Since we were interested in regulatory interactions, the fold-change of the expression values was more important than absolute levels. Hence, we discretised individual time series separately. The discretised data served to verify or falsify the temporal dependencies predicted from the extracted literature knowledge. For that reason, we wanted to conserve as many effects on gene expression as possible and set weak criteria for up-regulation: if the highest fold-change (i.e., the difference of log2 values) between two arbitrary time points was larger than 1, then the time profile was discretised to 0 or 1 by k-means clustering (100 iterations, vote of 25 restarts). We set the constant value 0 if: (i) the highest fold-change between two arbitrary points in a time series was less than 1; (ii) the absolute expression value was below the threshold of 100 for one probe set; or (iii) the Affymetrix detection value p indicating the reliability of the measurement exceeded 0.05. In all other cases, the constant was set to 1. Applying these criteria, also individual values were set to 0 (i.e., off) following clustering.

Principles of simulation

Using the deterministic Boolean network, simulations were generated using an asynchronous update scheme based on the subsequent biologically-founded assumptions. In order to simulate the time courses more realistically, transcription and translation were separated, i.e., the left side of a Boolean function (output) was considered as mRNA and the right side as TF and/or stimulus (input). Unfortunately, time-resolved data for gene expression events, mRNA, or protein half-life are scarce in the literature. Therefore, time steps were selected based on general expert knowledge and comparison of literature and experimental data, if available. For example, the duration of transcription was generally set to 1 time unit, for NF-κB it was set to a doubled time period, reflecting its markedly prolonged response time before expression compared to the immediate early response transcription factors AP-1 and ETS1 [77].

In summary, we selected the time steps as follows: transcription 1 (NFKB1: 2), translation: 1, mRNA lifespan: 1, and protein lifespan: 2. Since TGFβ1 and TNFα have to be released into the extracellular medium after translation, they were assumed to take effect three time units after induction. Nevertheless, we are aware that these intervals are not absolute durations (e.g., hours), but their qualitative relationships are important. The starting conditions of the simulations were characterised by the initially observed, discretised states, and an initial state was introduced, for which the TFs were set to on. Supposing a steady state situation before starting the stimulation with TGFβ1 and TNFα, the protein levels at step 0 and 1 were defined according to that of the corresponding mRNA, and, in addition, the respective stimulating protein was set to on. The simulations were performed over twelve time units, roughly corresponding to the twelve hour duration of the gene expression experiments.

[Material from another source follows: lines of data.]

/-! ### Both registers written -/

@[simp] theorem setRegs_nfsr (s : State) (r : Regs) : (s.setRegs r).nfsr = r.nfsr := rfl
@[simp] theorem setRegs_lfsr (s : State) (r : Regs) : (s.setRegs r).lfsr = r.lfsr := rfl
@[simp] theorem setRegs_key (s : State) (r : Regs) : (s.setRegs r).key = s.key := rfl
@[simp] theorem setRegs_keySize (s : State) (r : Regs) : (s.setRegs r).keySize = s.keySize := rfl
@[simp] theorem setRegs_ivSize (s : State) (r : Regs) : (s.setRegs r).ivSize = s.ivSize := rfl
@[simp] theorem setRegs_phase (s : State) (r : Regs) : (s.setRegs r).phase = s.phase := rfl
@[simp] theorem setRegs_keyBuf (s : State) (r : Regs) : (s.setRegs r).keyBuf = s.keyBuf := rfl
@[simp] theorem setRegs_keyCount (s : State) (r : Regs) : (s.setRegs r).keyCount = s.keyCount := rfl
@[simp] theorem setRegs_ivBuf (s : State) (r : Regs) : (s.setRegs r).ivBuf = s.ivBuf := rfl
@[simp] theorem setRegs_ivCount (s : State) (r : Regs) : (s.setRegs r).ivCount = s.ivCount := rfl
@[simp] theorem setRegs_warmCount (s : State) (r : Regs) : (s.setRegs r).warmCount = s.warmCount := rfl
@[simp] theorem setRegs_pend (s : State) (r : Regs) : (s.setRegs r).pend = s.pend := rfl
@[simp] theorem setRegs_pendOpc (s : State) (r : Regs) : (s.setRegs r).pendOpc = s.pendOpc := rfl
@[simp] theorem setRegs_pendData (s : State) (r : Regs) : (s.setRegs r).pendData = s.pendData := rfl
@[simp] theorem setRegs_acc (s : State) (r : Regs) : (s.setRegs r).acc = s.acc := rfl
@[simp] theorem setRegs_bitCount (s : State) (r : Regs) : (s.setRegs r).bitCount = s.bitCount := rfl
@[simp] theorem setRegs_lastRsp (s : State) (r : Regs) : (s.setRegs r).lastRsp = s.lastRsp := rfl
@[simp] theorem setRegs_hostIn (s : State) (r : Regs) : (s.setRegs r).hostIn = s.hostIn := rfl
@[simp] theorem setRegs_hostOut (s : State) (r : Regs) : (s.setRegs r).hostOut = s.hostOut := rfl

/-! ### The completion of a command -/

@[simp] theorem respond_nfsr (opc : BitVec 4) (r : Result) (d : Byte) (s : State) : (respond opc r d s).nfsr = s.nfsr := rfl
@[simp] theorem respond_lfsr (opc : BitVec 4) (r : Result) (d : Byte) (s : State) : (respond opc r d s).lfsr = s.lfsr := rfl
@[simp] theorem respond_key (opc : BitVec 4) (r : Result) (d : Byte) (s : State) : (respond opc r d s).key = s.key := rfl
@[simp] theorem respond_keySize (opc : BitVec 4) (r : Result) (d : Byte) (s : State) : (respond opc r d s).keySize = s.keySize := rfl
@[simp] theorem respond_ivSize (opc : BitVec 4) (r : Result) (d : Byte) (s : State) : (respond opc r d s).ivSize = s.ivSize := rfl
@[simp] theorem respond_phase (opc : BitVec 4) (r : Result) (d : Byte) (s : State) : (respond opc r d s).phase = s.phase := rfl
@[simp] theorem respond_keyBuf (opc : BitVec 4) (r : Result) (d : Byte) (s : State) : (respond opc r d s).keyBuf = s.keyBuf := rfl
@[simp] theorem respond_keyCount (opc : BitVec 4) (r : Result) (d : Byte) (s : State) : (respond opc r d s).keyCount = s.keyCount := rfl
@[simp] theorem respond_ivBuf (opc : BitVec 4) (r : Result) (d : Byte) (s : State) : (respond opc r d s).ivBuf = s.ivBuf := rfl
@[simp] theorem respond_ivCount (opc : BitVec 4) (r : Result) (d : Byte) (s : State) : (respond opc r d s).ivCount = s.ivCount := rfl
@[simp] theorem respond_warmCount (opc : BitVec 4) (r : Result) (d : Byte) (s : State) : (respond opc r d s).warmCount = s.warmCount := rfl
@[simp] theorem respond_pend (opc : BitVec 4) (r : Result) (d : Byte) (s : State) : (respond opc r d s).pend = s.pend := rfl
@[simp] theorem respond_pendOpc (opc : BitVec 4) (r : Result) (d : Byte) (s : State) : (respond opc r d s).pendOpc = s.pendOpc := rfl
@[simp] theorem respond_pendData (opc : BitVec 4) (r : Result) (d : Byte) (s : State) : (respond opc r d s).pendData = s.pendData := rfl
@[simp] theorem respond_acc (opc : BitVec 4) (r : Result) (d : Byte) (s : State) : (respond opc r d s).acc = s.acc := rfl
@[simp] theorem respond_bitCount (opc : BitVec 4) (r : Result) (d : Byte) (s : State) : (respond opc r d s).bitCount = s.bitCount := rfl
@[simp] theorem respond_lastRsp (opc : BitVec 4) (r : Result) (d : Byte) (s : State) : (respond opc r d s).lastRsp = responseWord opc s.phase r d := rfl
@[simp] theorem respond_hostIn (opc : BitVec 4) (r : Result) (d : Byte) (s : State) : (respond opc r d s).hostIn = s.hostIn := rfl
@[simp] theorem respond_hostOut (opc : BitVec 4) (r : Result) (d : Byte) (s : State) : (respond opc r d s).hostOut = s.hostOut ++ [responseWord opc s.phase r d] := rfl

/-! ### A completion as statements say it -/

@[simp] theorem answered_nfsr (s : State) (w : Word) : (s.answered w).nfsr = s.nfsr := rfl
@[simp] theorem answered_lfsr (s : State) (w : Word) : (s.answered w).lfsr = s.lfsr := rfl
@[simp] theorem answered_key (s : State) (w : Word) : (s.answered w).key = s.key := rfl
@[simp] theorem answered_keySize (s : State) (w : Word) : (s.answered w).keySize = s.keySize := rfl
@[simp] theorem answered_ivSize (s : State) (w : Word) : (s.answered w).ivSize = s.ivSize := rfl
@[simp] theorem answered_phase (s : State) (w : Word) : (s.answered w).phase = s.phase := rfl
@[simp] theorem answered_keyBuf (s : State) (w : Word) : (s.answered w).keyBuf = s.keyBuf := rfl
@[simp] theorem answered_keyCount (s : State) (w : Word) : (s.answered w).keyCount = s.keyCount := rfl
@[simp] theorem answered_ivBuf (s : State) (w : Word) : (s.answered w).ivBuf = s.ivBuf := rfl
@[simp] theorem answered_ivCount (s : State) (w : Word) : (s.answered w).ivCount = s.ivCount := rfl
@[simp] theorem answered_warmCount (s : State) (w : Word) : (s.answered w).warmCount = s.warmCount := rfl
@[simp] theorem answered_pend (s : State) (w : Word) : (s.answered w).pend = s.pend := rfl
@[simp] theorem answered_pendOpc (s : State) (w : Word) : (s.answered w).pendOpc = s.pendOpc := rfl
@[simp] theorem answered_pendData (s : State) (w : Word) : (s.answered w).pendData = s.pendData := rfl
@[simp] theorem answered_acc (s : State) (w : Word) : (s.answered w).acc = s.acc := rfl
@[simp] theorem answered_bitCount (s : State) (w : Word) : (s.answered w).bitCount = s.bitCount := rfl
@[simp] theorem answered_lastRsp (s : State) (w : Word) : (s.answered w).lastRsp = w := rfl
@[simp] theorem answered_hostIn (s : State) (w : Word) : (s.answered w).hostIn = s.hostIn := rfl
@[simp] theorem answered_hostOut (s : State) (w : Word) : (s.answered w).hostOut = s.hostOut ++ [w] := rfl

Creation of a temporal rule knowledge base

For a detailed description of FCA mathematics and strict definitions see [78]. The sets of observed and simulated states Sobs and Ssim were characterised by the expression levels of each gene, i.e., by a subset of attributes M = E × F, with entities or genes E, and the corresponding values F = {off, on}. A state can also be considered as a tuple (f1, ..., fn) with fi∈ F, n = |E|.

The transitions after one time step define relations Robs⊆ Sobs× Sobs and Rsim⊆ Ssim × Ssim on the states. Thus, in general, multiple output states sout following an input state sin are possible. However, this case rarely occurred, justifying the use of a deterministic simulation procedure.

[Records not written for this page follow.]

/-- CONSTRUCT is answered with its acceptance and leaves the engine idle (R120, R124). -/
theorem constructEffect_pend (ks ivs : BitVec 11) (s : State) :
    (constructEffect ks ivs s).pend = s.pend := by
  obtain ⟨-, e⟩ | ⟨-, -, e⟩ | ⟨-, -, e⟩ := constructEffect_eq ks ivs s <;> rw [e] <;> rfl

/-- A command accepted by an idle engine, and the 256 engine steps the longest one takes, are its one
transition (R120, R130, R152). -/
theorem engineSteps_acceptEffect (i : Instr) (s : State) (h : s.pend = .none) :
    engineSteps 256 (acceptEffect i s) = atomicCommand i s := by
  cases i with
  | nop => exact engineSteps_idle _ _ h
  | keyPush d => exact engineSteps_idle _ _ h
  | ivPush d => exact engineSteps_idle _ _ h
  | construct ks ivs => exact engineSteps_idle _ _ ((constructEffect_pend ks ivs s).trans h)
  | init => exact engineSteps_initEffect s h
  | ksByte => exact engineSteps_byteCommand 0x5 0 s h
  | encryptByte p => exact engineSteps_byteCommand 0x6 p s h
  | decryptByte c => exact engineSteps_byteCommand 0x7 c s h

/-- Accepting a command leaves what waits at the port. -/
theorem acceptEffect_hostIn (i : Instr) (s : State) : (acceptEffect i s).hostIn = s.hostIn := by
  have hbyte (opc : BitVec 4) (d : Byte) : (byteCommand opc d s).hostIn = s.hostIn := by
    obtain ⟨-, e⟩ | ⟨-, e⟩ := byteCommand_eq opc d s <;> rw [e] <;> rfl
  cases i with
  | nop => rfl
  | keyPush d => rfl
  | ivPush d => rfl
  | construct ks ivs =>
    show (constructEffect ks ivs s).hostIn = s.hostIn
    obtain ⟨-, e⟩ | ⟨-, -, e⟩ | ⟨-, -, e⟩ := constructEffect_eq ks ivs s <;> rw [e] <;> rfl
  | init =>
    show (initEffect s).hostIn = s.hostIn
    obtain ⟨-, e⟩ | ⟨-, -, e⟩ | ⟨-, -, e⟩ := initEffect_eq s <;> rw [e] <;> rfl
  | ksByte => exact hbyte 0x5 0
  | encryptByte p => exact hbyte 0x6 p
  | decryptByte c => exact hbyte 0x7 c

/-- A word accepted by an idle engine, legal or not, reaches in 256 engine steps what the command level
gives, and its acceptance leaves the port. -/
theorem acceptWord_reaches_commandLevel (w : Word) (s : State) (h : s.pend = .none) :
    ∃ t, acceptWord w s = .next t ∧ t.hostIn = s.hostIn ∧ engineSteps 256 t = commandLevel w s := by
  obtain ⟨i, hd, ha⟩ | ⟨e, hd, ha⟩ := acceptWord_idle w s h
  · refine ⟨_, ha, acceptEffect_hostIn i s, ?_⟩
    rw [engineSteps_acceptEffect i s h]
    simp only [commandLevel, hd]
  · refine ⟨_, ha, rfl, ?_⟩
    rw [engineSteps_idle 256 (illegalEffect w s) h]
    simp only [commandLevel, hd]

/-- An idle engine with a word at the port takes it and accepts it (R120). -/
theorem step_command_idle (s : State) (w : Word) (rest : List HostInput) (h : s.pend = .none) :
    step { s with hostIn := .command w :: rest } = acceptWord w { s with hostIn := rest } := by
  simp [step, cycle, State.busy, h, dropInput]

/-- Settles O27: the first step accepts the word, and the other 256 are the sequencer's alone, since the
port is empty then. -/
theorem stepLevelRefinesCommandLevel : Obligations.StepLevelRefinesCommandLevel := by
  unfold Obligations.StepLevelRefinesCommandLevel
  intro s w h
  obtain ⟨t, haccept, hport, hreach⟩ := acceptWord_reaches_commandLevel w { s with hostIn := [] } h
  have hstep := (step_command_idle s w [] h).trans haccept
  rw [run_succ 256 _ t hstep, run_eq_engineSteps 256 t hport, hreach]

end Sys2Proof.Machine
end

section
/-! PROOF. Everything a step can do, as three views: what a command's acceptance does, what the sequencer does,
and which of the two, or a reset, a step is. The proofs about every step are case splits over them. -/

namespace Sys2Proof.Machine

/-! ### Acceptance of a command -/

/-- The byte a byte command is started with, 0 for KS_BYTE (R153, R154, R155); no other command has one. -/
def byteOperand : Instr → Option Byte
  | .ksByte => some 0
  | .encryptByte p => some p
  | .decryptByte c => some c
  | .nop | .keyPush _ | .ivPush _ | .construct _ _ | .init => none

/-- The byte commands' opcodes, and KS_BYTE's operand (R30, R71). -/
theorem opcode_of_byteOperand {i : Instr} {d : Byte} (h : byteOperand i = some d) :
    (opcode i = 5 ∧ d = 0) ∨ opcode i = 6 ∨ opcode i = 7 := by
  cases i with
  | ksByte => exact .inl ⟨rfl, (Option.some.inj h).symm⟩
  | encryptByte p => exact .inr (.inl rfl)
  | decryptByte c => exact .inr (.inr rfl)
  | nop | keyPush | ivPush | construct | init => cases h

We computed the transitive closure of these relations, since we were interested in all states emerging from a given one, within the observation or simulation time. The data of all time series related to one stimulus was assembled in the "formal contexts" Kobs and Ksim which represent the basic data structure of FCA. These define relations I between objects (the transitions) and attributes (the discretised gene expression levels in input and output states). Accordingly, the rows in Table 6 represent transitions, expressed as tuples of input and output attributes (f1in, ..., fnin, f1out, ..., fnout).

Generally, we applied the interactive version of the attribute exploration algorithm [54] to Ksim. It generates a minimal set of implications: A → B, A, B ⊆ M × {in, out}, which are valid in the formal context Ksim. An implication means that if any transition has all attributes a ∈ A, then it also has all attributes b ∈ B. An expert (or, alternatively, a computer programme) is asked to validate each implication. If s/he denies, a counter-example must be provided, i.e., a new transition of the context. If s/he accepts, the implication is added to the "stem base" of the context.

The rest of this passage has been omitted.